Assignment:
The required output is a copy of each line in the material below that includes "some".

Information given:
=====
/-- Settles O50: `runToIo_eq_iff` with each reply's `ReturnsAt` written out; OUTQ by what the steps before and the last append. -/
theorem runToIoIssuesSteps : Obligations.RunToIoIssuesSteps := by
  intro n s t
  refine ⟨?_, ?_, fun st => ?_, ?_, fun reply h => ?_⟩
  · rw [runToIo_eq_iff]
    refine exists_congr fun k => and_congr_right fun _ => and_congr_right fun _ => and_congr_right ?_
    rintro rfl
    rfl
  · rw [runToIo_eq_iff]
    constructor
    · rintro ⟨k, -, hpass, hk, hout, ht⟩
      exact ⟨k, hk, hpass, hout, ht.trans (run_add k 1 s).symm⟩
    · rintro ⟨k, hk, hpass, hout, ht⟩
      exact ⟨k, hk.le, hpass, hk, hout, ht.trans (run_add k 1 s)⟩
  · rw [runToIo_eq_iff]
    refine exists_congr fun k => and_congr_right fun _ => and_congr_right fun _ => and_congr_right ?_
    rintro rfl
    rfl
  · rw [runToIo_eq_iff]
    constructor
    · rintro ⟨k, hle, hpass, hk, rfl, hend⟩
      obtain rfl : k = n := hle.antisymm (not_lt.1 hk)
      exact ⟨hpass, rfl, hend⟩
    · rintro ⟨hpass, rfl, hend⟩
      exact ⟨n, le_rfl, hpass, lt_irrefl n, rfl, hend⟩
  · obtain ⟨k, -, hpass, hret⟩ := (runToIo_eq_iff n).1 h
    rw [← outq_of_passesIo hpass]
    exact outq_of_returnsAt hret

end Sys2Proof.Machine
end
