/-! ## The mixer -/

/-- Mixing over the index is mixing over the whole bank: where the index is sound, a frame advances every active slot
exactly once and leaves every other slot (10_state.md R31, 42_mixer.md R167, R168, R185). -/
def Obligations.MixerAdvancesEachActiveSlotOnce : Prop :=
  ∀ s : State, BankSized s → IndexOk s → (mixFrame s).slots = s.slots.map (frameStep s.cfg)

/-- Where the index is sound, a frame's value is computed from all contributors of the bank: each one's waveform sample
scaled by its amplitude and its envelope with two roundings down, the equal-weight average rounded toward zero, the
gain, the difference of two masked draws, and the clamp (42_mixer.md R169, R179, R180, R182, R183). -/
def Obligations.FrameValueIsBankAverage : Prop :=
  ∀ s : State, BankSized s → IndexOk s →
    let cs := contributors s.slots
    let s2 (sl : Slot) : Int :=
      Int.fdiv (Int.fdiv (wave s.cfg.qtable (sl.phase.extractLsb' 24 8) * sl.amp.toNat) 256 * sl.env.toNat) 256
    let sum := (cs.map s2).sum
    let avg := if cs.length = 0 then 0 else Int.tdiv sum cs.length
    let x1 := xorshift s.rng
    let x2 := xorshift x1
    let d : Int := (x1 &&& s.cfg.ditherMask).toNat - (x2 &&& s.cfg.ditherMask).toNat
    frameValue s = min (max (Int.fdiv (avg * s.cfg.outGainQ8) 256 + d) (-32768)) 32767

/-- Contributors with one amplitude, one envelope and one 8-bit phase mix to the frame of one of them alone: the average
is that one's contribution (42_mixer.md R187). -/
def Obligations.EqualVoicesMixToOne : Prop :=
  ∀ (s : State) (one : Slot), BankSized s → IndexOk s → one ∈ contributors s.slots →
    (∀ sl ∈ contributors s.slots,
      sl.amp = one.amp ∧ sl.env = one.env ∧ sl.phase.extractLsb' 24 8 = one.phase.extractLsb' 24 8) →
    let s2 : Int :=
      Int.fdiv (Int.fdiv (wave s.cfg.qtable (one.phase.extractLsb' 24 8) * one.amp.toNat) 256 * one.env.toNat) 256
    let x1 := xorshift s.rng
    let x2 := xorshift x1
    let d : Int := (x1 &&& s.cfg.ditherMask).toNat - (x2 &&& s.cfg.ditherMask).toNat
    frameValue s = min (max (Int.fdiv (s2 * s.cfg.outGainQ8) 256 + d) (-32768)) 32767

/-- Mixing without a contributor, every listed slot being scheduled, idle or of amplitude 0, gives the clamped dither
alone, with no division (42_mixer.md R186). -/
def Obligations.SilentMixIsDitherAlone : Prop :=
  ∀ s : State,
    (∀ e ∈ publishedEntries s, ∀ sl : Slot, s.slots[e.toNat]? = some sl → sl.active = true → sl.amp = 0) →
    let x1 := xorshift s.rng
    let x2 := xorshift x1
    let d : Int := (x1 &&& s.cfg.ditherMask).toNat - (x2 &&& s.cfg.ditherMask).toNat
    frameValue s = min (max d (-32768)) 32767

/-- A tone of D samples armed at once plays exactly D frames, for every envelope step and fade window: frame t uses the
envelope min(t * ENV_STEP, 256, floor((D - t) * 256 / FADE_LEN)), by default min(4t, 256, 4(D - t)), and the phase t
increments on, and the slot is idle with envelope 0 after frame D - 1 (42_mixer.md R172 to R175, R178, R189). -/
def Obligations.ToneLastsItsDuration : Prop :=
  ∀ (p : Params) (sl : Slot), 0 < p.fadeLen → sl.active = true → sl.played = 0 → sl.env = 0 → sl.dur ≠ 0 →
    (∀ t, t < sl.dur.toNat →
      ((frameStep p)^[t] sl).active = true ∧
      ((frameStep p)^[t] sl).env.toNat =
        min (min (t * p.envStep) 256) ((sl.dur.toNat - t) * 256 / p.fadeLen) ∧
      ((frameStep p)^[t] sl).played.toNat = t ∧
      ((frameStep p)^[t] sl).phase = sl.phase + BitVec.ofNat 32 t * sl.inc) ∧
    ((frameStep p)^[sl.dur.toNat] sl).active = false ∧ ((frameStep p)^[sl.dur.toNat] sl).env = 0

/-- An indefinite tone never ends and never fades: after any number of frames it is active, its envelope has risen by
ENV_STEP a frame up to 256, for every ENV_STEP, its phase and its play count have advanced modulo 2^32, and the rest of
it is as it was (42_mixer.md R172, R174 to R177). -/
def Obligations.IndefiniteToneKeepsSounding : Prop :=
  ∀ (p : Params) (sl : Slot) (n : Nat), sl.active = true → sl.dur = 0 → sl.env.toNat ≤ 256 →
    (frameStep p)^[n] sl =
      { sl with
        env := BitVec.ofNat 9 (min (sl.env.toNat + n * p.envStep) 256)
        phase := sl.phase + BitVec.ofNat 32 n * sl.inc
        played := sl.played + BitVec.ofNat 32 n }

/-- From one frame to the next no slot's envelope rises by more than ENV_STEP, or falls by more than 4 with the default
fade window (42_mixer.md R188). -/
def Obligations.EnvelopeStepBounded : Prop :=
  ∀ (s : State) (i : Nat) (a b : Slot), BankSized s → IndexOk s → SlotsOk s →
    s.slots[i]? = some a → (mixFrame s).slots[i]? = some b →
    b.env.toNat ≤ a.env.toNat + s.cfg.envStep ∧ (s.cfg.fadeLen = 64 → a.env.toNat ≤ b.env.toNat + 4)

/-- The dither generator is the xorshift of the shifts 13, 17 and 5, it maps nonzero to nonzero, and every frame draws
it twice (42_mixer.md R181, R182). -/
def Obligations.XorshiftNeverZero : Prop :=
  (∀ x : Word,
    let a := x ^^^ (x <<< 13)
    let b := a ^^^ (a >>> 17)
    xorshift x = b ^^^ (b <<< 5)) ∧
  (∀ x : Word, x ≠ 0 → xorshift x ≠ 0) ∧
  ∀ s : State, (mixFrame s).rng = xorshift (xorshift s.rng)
=====
Answer section:
    (∀ e ∈ publishedEntries s, ∀ sl : Slot, s.slots[e.toNat]? = some sl → sl.active = true → sl.amp = 0) →
    s.slots[i]? = some a → (mixFrame s).slots[i]? = some b →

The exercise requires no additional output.